Find the word "ovrBias" in the data below and copy each line that holds it.

○ ○ ○ ○

-- ==== Sys2Proof/Machine/State.lean ====
section
/-! DEFINITION. The state of APX-CORE (spec/10_state.md R20 to R48) as plain data, its reset value (R51), and the
two kinds of stop. The state of R20 is `ArchState`; what R20 calls arguments of the step relation (the parameters, the
stream of commands, the environment's draws) is `StepArguments`; `State`, which the host's interface steps, is the
pair. -/

namespace Sys2Proof.Machine

/-- `STAGE`, the position in the required call order; value 7 is never written (R24, U4). -/
inductive Stage where
  | reset
  | inited
  | asicDone
  | voltDone
  | injDone
  | readout
  | closed
  deriving DecidableEq, Repr

/-- The cause codes of `STATUS` (R22, R220); codes 10 to 15 are never written (U4). -/
inductive Cause where
  | ok
  | overflowError
  | configKeyError
  | maskShapeError
  | injectionConfigError
  | transportError
  | decodeError
  | illegalCommand
  | stageError
  | bufferError
  deriving DecidableEq, Repr

/-- `TERM_CAUSE`: why STAGE became `Closed` (R26). -/
inductive TermCause where
  | notTerminated
  | budgetExceeded
  | maxrunsReached
  | sessClose
  deriving DecidableEq, Repr

/-- `INJ_STATE` (R35). -/
inductive InjState where
  | idle
  | armed
  | injecting
  deriving DecidableEq, Repr

/-- `DEC_STATE` (R36). -/
inductive DecState where
  | awaitingSync
  | readingFrame
  | emitting
  deriving DecidableEq, Repr

/-- `LAST_DEC_CAUSE`: the reason of the most recent DecodeError (R40). -/
inductive DecCause where
  | noneYet
  | endMarker
  | checksum
  | column
  | row
  deriving DecidableEq, Repr

/-- `LATCH_T`: which shift register latches (R44, R144). -/
inductive LatchTarget where
  | asicConfig
  | voltageBoard
  | injectionDac
  | injectionTiming
  deriving DecidableEq, Repr

/-- The five result registers `r[0]` to `r[4]` (R21). -/
structure ResultRegs where
  r0 : Word
  r1 : Word
  r2 : Word
  r3 : Word
  r4 : Word
  deriving DecidableEq, Repr

/-- `INJ_F[0..7]`: eight 32-bit two's complement fields (R34). -/
structure InjFields where
  amplitude : Word
  offset : Word
  position : Word
  period : Word
  clkdiv : Word
  delay : Word
  duty : Word
  cycles : Word
  deriving DecidableEq, Repr

/-- A HitRecord (R41). -/
structure HitRecord where
  col : Word
  row : Word
  toa : Word
  tot : Word
  valid : Bool
  deriving DecidableEq, Repr

/-- An event of the output trace (R47). -/
inductive Event where
  | txByte (b : Byte)
  | latch (t : LatchTarget) (p : Byte) (level : Bool)
  | injEn (level : Bool)
  | spiEn (level : Bool)
  deriving DecidableEq, Repr

/-- What reaches APX-CORE from outside, in the order it happens (R9, R10, R245): a command word of the host, a
byte that arrives in RXQ, the environment's failing of a read that REG.READ is held in (R153), and the reset
input. -/
inductive Input where
  /-- The host writes a command word to the command port (R9). -/
  | command (w : CommandWord)
  /-- The environment's move `RxArrive(b)` (R10). -/
  | rxArrive (b : Byte)
  /-- The environment fails the read that REG.READ waits for; `j` bytes of RXQ are lost (R153). -/
  | heldReadFails (j : Nat)
  /-- The reset input, asserted and released (R245). -/
  | reset
  deriving DecidableEq, Repr

/-- THE STATE OF APX-CORE: one field per element of R21 to R48 and no other (R20). -/
structure ArchState where
  /-- `r[0..4]` (R21). -/
  r : ResultRegs
  /-- STATUS, 4 bits (R22). -/
  status : Cause
  /-- ERR_INFO (R23). -/
  errInfo : Word
  /-- STAGE, 3 bits (R24). -/
  stage : Stage
  /-- BUSY (R25). -/
  busy : Bool
  /-- TERM_CAUSE, 2 bits (R26). -/
  termCause : TermCause
  /-- BB, the bit buffer (R29). -/
  bb : Bits
  /-- OVR_DAC: `none` is absent, `some v` is present(v) (R30). -/
  ovrDac : List (Option Nat)
  /-- OVR_BIAS (R30). -/
  ovrBias : List (Option Nat)
  /-- MASK_PRESENT (R31). -/
  maskPresent : Bool
  /-- MTXT (R31). -/
  mtxt : List Byte
  /-- CFG (R32). -/
  cfg : Bits
  /-- CFG_VALID (R32). -/
  cfgValid : Bool
  /-- VB_CODE, one `VB_W`-bit code per channel (R33). -/
  vbCode : List Nat
  /-- VB_SLOT (R33). -/
  vbSlot : Byte
  /-- INJ_F (R34). -/
  injF : InjFields
  /-- INJ_STATE, 2 bits (R35). -/
  injState : InjState
  /-- DEC_STATE, 2 bits (R36). -/
  decState : DecState
  /-- FBUF (R37). -/
  fbuf : List Byte
  /-- SKIPPING (R38). -/
  skipping : Bool
  /-- SYNC_LOSS_COUNT (R39). -/
  syncLossCount : Word
  /-- LAST_DEC_CAUSE, 3 bits (R40). -/
  lastDecCause : DecCause
  /-- HITQ, front first (R41). -/
  hitq : List HitRecord
  /-- ERR_COUNT (R42). -/
  errCount : Word
  /-- ERRMAX (R42). -/
  errMax : Word
  /-- RUN_COUNT (R43). -/
  runCount : BitVec 16
  /-- MAXRUNS (R43). -/
  maxRuns : BitVec 16
  /-- MAXRUNS_EN (R43). -/
  maxRunsEn : Bool
  /-- LATCH, the level (R44). -/
  latch : Bool
  /-- LATCH_T, 2 bits (R44). -/
  latchT : LatchTarget
  /-- LATCH_P (R44). -/
  latchP : Byte
  /-- INJ_EN (R45). -/
  injEn : Bool
  /-- SPI_EN (R46). -/
  spiEn : Bool
  /-- OUT, oldest event first (R47). -/
  out : List Event
  /-- RXQ, front first (R48). -/
  rxq : List Byte
  deriving DecidableEq, Repr

/-- THE ARGUMENTS OF THE STEP RELATION, which are no state (R20): the parameters, the stream of commands, and the
environment's draws. -/
structure StepArguments where
  /-- The implementation parameters of R12, which no step changes. -/
  params : Params
  /-- The inputs still to come, in their order (R9, R10). -/
  inputs : List Input
  /-- The environment's answers to the next transport writes (R10 `TxOutcome`). -/
  txAnswers : List TransportOutcome
  /-- The environment's answers to the next transport reads (R10 `RxOutcome`). -/
  rxAnswers : List TransportOutcome
  /-- How many transport calls a free value has answered. -/
  freeAnswers : Nat
  deriving DecidableEq, Repr

/-- What the host's interface passes from one step to the next: the state of R20 and, beside it, the arguments that
the steps to come will take. The interface fixes a step of one argument (log 1); `ArchState.Steps` of Step.lean is the
relation that R20 describes, in which the arguments are arguments. -/
structure State extends ArchState, StepArguments
  deriving DecidableEq, Repr

/-- The faults that stop the machine: none. A fault of this hardware (R220) is a value of STATUS after which the
next command runs as any other (R224, R227), so it is a next state; no rule of the spec stops the block. -/
inductive Fault where
  deriving DecidableEq, Repr

/-- The refusals of the model. -/
inductive Refusal where
  /-- Raised by an arm of `exec` whose instruction has no meaning yet; no arm does. Safe. -/
  | notModelled (mnemonic : String)
  /-- Raised by `step` when the parameters in the state are not well-formed: a precondition of the model
  (U14: "refuse"; R121, R166: "a model takes only well-formed tables"). Safe. -/
  | illFormedParameters
  deriving DecidableEq, Repr

/-- The injection fields all 0 (R51). -/
def InjFields.zero : InjFields := ⟨0, 0, 0, 0, 0, 0, 0, 0⟩

/-- The reset value of every element (R51, R245) in an implementation with parameters `p`. -/
def ArchState.resetOf (p : Params) : ArchState where
  r := ⟨0, 0, 0, 0, 0⟩
  status := .ok
  errInfo := 0
  stage := .reset
  busy := false
  termCause := .notTerminated
  bb := []
  ovrDac := List.replicate p.layout.dac.length none
  ovrBias := List.replicate p.layout.bias.length none
  maskPresent := false
  mtxt := []
  cfg := zeros p.layout.lCfg
  cfgValid := false
  vbCode := p.vbDefault
  vbSlot := 0
  injF := InjFields.zero
  injState := .idle
  decState := .awaitingSync
  fbuf := []
  skipping := false
  syncLossCount := 0
  lastDecCause := .noneYet
  hitq := []
  errCount := 0
  errMax := 0
  runCount := 0
  maxRuns := 0
  maxRunsEn := false
  latch := false
  latchT := .asicConfig
  latchP := 0
  injEn := false
  spiEn := false
  out := []
  rxq := []

/-- No input and no answer of the environment placed. -/
def StepArguments.unplaced (p : Params) : StepArguments where
  params := p
  inputs := []
  txAnswers := []
  rxAnswers := []
  freeAnswers := 0

/-- The machine right after reset in an implementation with parameters `p` (R51), with no argument of a step
placed. -/
def State.resetOf (p : Params) : State where
  toArchState := ArchState.resetOf p
  toStepArguments := StepArguments.unplaced p

/-- The machine right after reset, with the reference parameters of R12. -/
def State.reset : State := State.resetOf Params.reference

end Sys2Proof.Machine
end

○ ○ ○ ○

▸ Task answer
  ovrBias : List (Option Nat)
  ovrBias := List.replicate p.layout.bias.length none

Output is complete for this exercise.